About Us

The History of Quail Run Farm.

In September 1976, Peter, our sons Richard 9, Matthew 7 and Andrew (Dew) 18 months and our Labrador Sammy arrived at DFW from London to start our new lives in Texas. Peter an anesthesiologist had been recruited by Baylor University Medical Center in Dallas. We lived in Northwood Hills, Dallas. The following year, Jan bought a lovely palomino mare for the boys and she to share which we kept at Willow Bend Polo and Hunt Club. We realized that with rapid housing development that we needed to find a place in the country.

The first time I drove the family along the overgrown drive, the tree branches scraped across my station wagon.
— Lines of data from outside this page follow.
-- ==== Sys2Proof/Machine/UnitRows.lean ====
section
/-! DEFINITION. Sys2Proof/Machine/UnitRows.lean: the meanings of the commands of recorder, keys, wings, twins and safety (chapters 16 to 19). -/

namespace Sys2Proof.Machine

/-- REC_INTAKE_TAKE (R662): The active wing takes a record from intake and assigns its SEQ. -/
def execRecIntakeTake (t : Nat) (s : State) : Host.Outcome State Fault Refusal :=
  devRow s t true (fun (d : Dev) => d.intakeTake)

/-- REC_READABLE (R665): Once both mirrored copies are written, a record passes the gate and becomes readable. -/
def execRecReadable (t : Nat) (s : State) : Host.Outcome State Fault Refusal :=
  devRow s t true (fun (d : Dev) => d.readable)

/-- KEEP_RING_WRITE (R670): A KEEP record is written to both keep-ring copies. -/
def execKeepRingWrite (t : Nat) (okA okB : Bool) (s : State) : Host.Outcome State Fault Refusal :=
  devRow s t true (fun (d : Dev) => d.keepWrite okA okB)

/-- KEEP_BUDGET_REFILL (R671): The keep budget refills at KEEP_RATE records per second. -/
def execKeepBudgetRefill (t : Nat) (s : State) : Host.Outcome State Fault Refusal :=
  devRow s t true (fun (d : Dev) => d.budgetRefill)

/-- REC_MIRROR_TIMEOUT (R667): A standby record unmatched by a mirror for 10 ms is discarded. -/
def execRecMirrorTimeout (t : Nat) (s : State) : Host.Outcome State Fault Refusal :=
  devRow s t true (fun (d : Dev) => d.mirrorTimeout)

/-- REC_RP_STATUS_READ (R675): A read of REC_RP[i]_STATUS captures the record at the cursor, with OK, NOT_YET or STALE. -/
def execRecRpStatusRead (t : Nat) (i : Iface) (p : Nat) (s : State) : Host.Outcome State Fault Refusal :=
  readRow s t (Instr.recRpStatusRead t i p).wf i (Reg.REC_RP_STATUS p)

/-- REC_RP_CONSUME (R675): A read of REC_RP[i]_CONSUME captures the record and advances the cursor on OK. -/
def execRecRpConsume (t : Nat) (i : Iface) (p : Nat) (s : State) : Host.Outcome State Fault Refusal :=
  readRow s t (Instr.recRpConsume t i p).wf i (Reg.REC_RP_CONSUME p)

/-- REC_CURSOR_WRITE (R680): A write to REC_RP[i]_CUR_HI applies both halves of the cursor. -/
def execRecCursorWrite (t : Nat) (i : Iface) (p : Nat) (data : Word) (s : State) : Host.Outcome State Fault Refusal :=
  hostRow s t (Instr.recCursorWrite t i p data).wf i (Reg.REC_RP_CUR_HI p) data

/-- REC_QUOTA_WRITE (R679): A quota write is applied, or refused when the quotas would exceed 128 MiB. -/
def execRecQuotaWrite (t : Nat) (i : Iface) (p : Nat) (data : Word) (s : State) : Host.Outcome State Fault Refusal :=
  hostRow s t (Instr.recQuotaWrite t i p data).wf i (Reg.REC_RP_QUOTA p) data

/-- KEY_INSTALL (R694): A submitted INSTALL message is checked and its key stored in a slot. -/
def execKeyInstall (t : Nat) (i : Iface) (data : Word) (s : State) : Host.Outcome State Fault Refusal :=
  hostRow s t true i Reg.KEY_MSG_CTL (setBits data 0 0 1)

/-- KEY_DELETE (R694): A submitted DELETE message is checked and its slot emptied. -/
def execKeyDelete (t : Nat) (i : Iface) (data : Word) (s : State) : Host.Outcome State Fault Refusal :=
  hostRow s t true i Reg.KEY_MSG_CTL (setBits data 0 0 1)

/-- KEY_AUTHORITY (R691): A submitted AUTHORITY message loads or rotates an owner authority. -/
def execKeyAuthority (t : Nat) (i : Iface) (data : Word) (s : State) : Host.Outcome State Fault Refusal :=
  hostRow s t true i Reg.KEY_MSG_CTL (setBits data 0 0 1)

/-- KEY_OWN (R690): A submitted OWN message writes the owner hashes to a blank module in pupa. -/
def execKeyOwn (t : Nat) (i : Iface) (data : Word) (s : State) : Host.Outcome State Fault Refusal :=
  hostRow s t true i Reg.KEY_MSG_CTL (setBits data 0 0 1)

/-- KEY_MSG_CLEAR (R707): A write of CLEAR to KEY_MSG_CTL zeroes KEY_MSG_DATA. -/
def execKeyMsgClear (t : Nat) (i : Iface) (data : Word) (s : State) : Host.Outcome State Fault Refusal :=
  hostRow s t true i Reg.KEY_MSG_CTL (setBits data 1 1 1)

/-- KEY_STORE_DONE (R696): An accepted key message has both copies stored and RESULT reads ACCEPTED. -/
def execKeyStoreDone (t : Nat) (okA okB : Bool) (s : State) : Host.Outcome State Fault Refusal :=
  devRow s t true (fun (d : Dev) => d.keyStoreDone okA okB)

/-- KEY_SLOT_INFO_READ (R708): A read of KEY_SLOT_INFO captures the selected slot view. -/
def execKeySlotInfoRead (t : Nat) (i : Iface) (s : State) : Host.Outcome State Fault Refusal :=
  readRow s t true i Reg.KEY_SLOT_INFO

/-- WING_HEARTBEAT (R717): Every 100 µs each wing sends a heartbeat over the link and through the arbiter. -/
def execWingHeartbeat (t : Nat) (w : Nat) (link arb : Bool) (s : State) : Host.Outcome State Fault Refusal :=
  devRow s t (Instr.wingHeartbeat t w link arb).wf (fun (d : Dev) => d.wingHeartbeat w link arb)

/-- HEARTBEAT_MISS (R717): A heartbeat not received 20 µs after its tick is missed, and three misses declare a failure or a fault. -/
def execHeartbeatMiss (t : Nat) (w : Nat) (link arb : Bool) (s : State) : Host.Outcome State Fault Refusal :=
  devRow s t (Instr.heartbeatMiss t w link arb).wf (fun (d : Dev) => d.heartbeatMiss w link arb)

/-- TAKEOVER (R723): At the takeover instant the new active unit claims and continues outputs, time and rings. -/
def execTakeover (t : Nat) (s : State) : Host.Outcome State Fault Refusal :=
  devRow s t true (fun (d : Dev) => d.takeoverDue)

/-- DIGEST_ATTRIBUTION (R721): The mismatch tests end and fault the failing wing, or the standby. -/
def execDigestAttribution (t : Nat) (fail0 fail1 : Bool) (s : State) : Host.Outcome State Fault Refusal :=
  devRow s t true (fun (d : Dev) => d.attribute fail0 fail1)

/-- OZNIS_HEARTBEAT (R742): An Oznis heartbeat frame is sent or received on a lane every 250 µs. -/
def execOznisHeartbeat (t : Nat) (l : Nat) (rx : Option (List Byte)) (peerOk : Bool) (s : State) : Host.Outcome State Fault Refusal :=
  devRow s t (Instr.oznisHeartbeat t l rx peerOk).wf (fun (d : Dev) => if (d.loop 1 l).mode != 0 then (match rx with | some b => d.ozPatternReceived l b | none => d.ozPatternSend l) else d.oznisHeartbeat l rx peerOk)

/-- OZNIS_HEARTBEAT_MISS (R742): Late Oznis heartbeats take a lane or the link down. -/
def execOznisHeartbeatMiss (t : Nat) (l : Nat) (s : State) : Host.Outcome State Fault Refusal :=
  devRow s t (Instr.oznisHeartbeatMiss t l).wf (fun (d : Dev) => if (d.loop 1 l).mode != 0 then d else d.oznisMiss l)

/-- OZNIS_RETRANSMIT (R742): An unacknowledged Oznis data frame is resent on the other lane after 20 µs. -/
def execOznisRetransmit (t : Nat) (linkSeq : Nat) (s : State) : Host.Outcome State Fault Refusal :=
  devRow s t true (fun (d : Dev) => d.oznisRetransmit linkSeq)

/-- OUTPUT_FRAME (R729): The standby twin receives a mirrored output and acknowledges it. -/
def execOutputFrame (t : Nat) (l : Nat) (bytes : List Byte) (s : State) : Host.Outcome State Fault Refusal :=
  devRow s t (Instr.outputFrame t l bytes).wf (fun (d : Dev) => d.outputFrame l bytes)

/-- OUTPUT_ACK (R729): The active twin receives OUTPUT_ACK and passes the output. -/
def execOutputAck (t : Nat) (l : Nat) (bytes : List Byte) (s : State) : Host.Outcome State Fault Refusal :=
  devRow s t (Instr.outputAck t l bytes).wf (fun (d : Dev) => d.outputAck l bytes)

/-- OUTPUT_ACK_TIMEOUT (R729): No acknowledgement within 20 µs: the output passes and TWIN_CURRENT clears. -/
def execOutputAckTimeout (t : Nat) (linkSeq : Nat) (s : State) : Host.Outcome State Fault Refusal :=
  devRow s t true (fun (d : Dev) => d.ackTimeout linkSeq)

/-- REPORT_FRAME (R728): A forwarded accepted record is placed in the standby twin's roost. -/
def execReportFrame (t : Nat) (l : Nat) (bytes : List Byte) (s : State) : Host.Outcome State Fault Refusal :=
  devRow s t (Instr.reportFrame t l bytes).wf (fun (d : Dev) => d.reportFrame l bytes)

/-- RESYNC_FRAME (R739): A state-stream frame is taken in during resynchronisation. -/
def execResyncFrame (t : Nat) (prog : Nat) (s : State) : Host.Outcome State Fault Refusal :=
  devRow s t true (fun (d : Dev) => d.resyncFrame prog)

/-- HEALTH_FRAME (R744): An Oznis HEALTH frame carries the twin's health report. -/
def execHealthFrame (t : Nat) (l : Nat) (bytes : List Byte) (s : State) : Host.Outcome State Fault Refusal :=
  devRow s t (Instr.healthFrame t l bytes).wf (fun (d : Dev) => d.healthFrame l bytes)

/-- BEACON_SEND (R733): The active twin sends a signed claim beacon every 1 ms and at each claim change. -/
def execBeaconSend (t : Nat) (s : State) : Host.Outcome State Fault Refusal :=
  devRow s t true (fun (d : Dev) => d.beaconSend)

/-- BEACON_RECEIVED (R734): A received beacon is verified, and a higher claim makes an active unit stand down. -/
def execBeaconReceived (t : Nat) (payload : List Byte) (s : State) : Host.Outcome State Fault Refusal :=
  devRow s t true (fun (d : Dev) => d.beaconReceived payload)

/-- TWIN_B_CLAIM_WAIT (R736): Twin B claims when 20 ms after its RUN pass with no sign of twin A. -/
def execTwinBClaimWait (t : Nat) (s : State) : Host.Outcome State Fault Refusal :=
  devRow s t true (fun (d : Dev) => d.twinBClaim)

/-- WING_REPAIR (R738): A write of REPAIR to WNG_CTL resets the faulted wing die and runs its SELFTEST. -/
def execWingRepair (t : Nat) (i : Iface) (data : Word) (s : State) : Host.Outcome State Fault Refusal :=
  hostRow s t true i Reg.WNG_CTL (setBits data 2 2 1)

/-- WING_SWITCH (R740): A write of SWITCH to WNG_CTL orders a takeover at the next boundary when the standby is redundant. -/
def execWingSwitch (t : Nat) (i : Iface) (data : Word) (s : State) : Host.Outcome State Fault Refusal :=
  hostRow s t true i Reg.WNG_CTL (setBits data 3 3 1)

/-- WING_SELFTEST_DONE (R738): The SELFTEST of a repaired wing die ends, and the wing enters RESYNC or stays FAULTED with a UNIT_FAULT record. -/
def execWingSelftestDone (t : Nat) (w : Nat) (pass : Bool) (s : State) : Host.Outcome State Fault Refusal :=
  devRow s t (Instr.wingSelftestDone t w pass).wf (fun (d : Dev) => d.wingTested w pass)

/-- RESYNC_CONVERGE (R739): A resynchronising unit converges and becomes STANDBY. -/
def execResyncConverge (t : Nat) (w : Nat) (twin : Bool) (s : State) : Host.Outcome State Fault Refusal :=
  devRow s t (Instr.resyncConverge t w twin).wf (fun (d : Dev) => d.converge w twin)

/-- SELFTEST_SLICE (R741): Each second the standby runs one self-test slice and publishes HEALTH. -/
def execSelftestSlice (t : Nat) (failed : Bool) (s : State) : Host.Outcome State Fault Refusal :=
  devRow s t true (fun (d : Dev) => d.selftestSlice failed)

/-- WNG_OUT_STATUS_READ (R750): A read of WNG_OUT_STATUS captures the selected output sequence. -/
def execWngOutStatusRead (t : Nat) (i : Iface) (s : State) : Host.Outcome State Fault Refusal :=
  readRow s t true i Reg.WNG_OUT_STATUS

/-- CLOCK_LOSS (R761): The clock monitor detects a failed clock, which faults a wing or enters SAFE. -/
def execClockLoss (t : Nat) (w0 w1 : Bool) (s : State) : Host.Outcome State Fault Refusal :=
  devRow s t true (fun (d : Dev) => d.clockLoss w0 w1)

/-- SAF_CLEAR (R757): A write of 1 to SAF_CLEAR ends forcing of objects whose cause is gone. -/
def execSafClear (t : Nat) (i : Iface) (data : Word) (s : State) : Host.Outcome State Fault Refusal :=
  hostRow s t true i Reg.SAF_CLEAR data

/-- PROOF_START (R774): A write of START to SAF_PROOF_CTL releases a safety pin for PULSE µs, or is refused. -/
def execProofStart (t : Nat) (i : Iface) (data : Word) (s : State) : Host.Outcome State Fault Refusal :=
  hostRow s t true i Reg.SAF_PROOF_CTL (setBits data 8 8 1)

/-- PROOF_SAMPLE (R774): The proof readback is sampled after release and after restore, and the result is stored. -/
def execProofSample (t : Nat) (level : Bool) (s : State) : Host.Outcome State Fault Refusal :=
  devRow s t true (fun (d : Dev) => d.proofSample level)

/-- PROOF_DUE (R775): A safety pin's stored proof becomes older than SAF_PROOF_INT days, which sets SAF_STATUS.PROOF_DUE and raises its interrupt. -/
def execProofDue (t : Nat) (s : State) : Host.Outcome State Fault Refusal :=
  devRow s t true (fun (d : Dev) => d.proofDueEvent)

end Sys2Proof.Machine
end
Birds scurried ahead of us.  One of our son’s exclaimed, “Look dove are running up the drive!” Matthew replied, “They are quail, Quail Run! I told the boys that if we bought the farm we would call it Quail Run Farm!

Peter and I purchased QRF in May 1983. The farm had not been maintained for many years. There were no acceptable fences to be seen. We later discovered barbed wire hidden in the thatched coastal Bermuda grass. Many area were overgrown with mesquite, in fact we did not discover the second barn or distant fields until we had visited the property several times!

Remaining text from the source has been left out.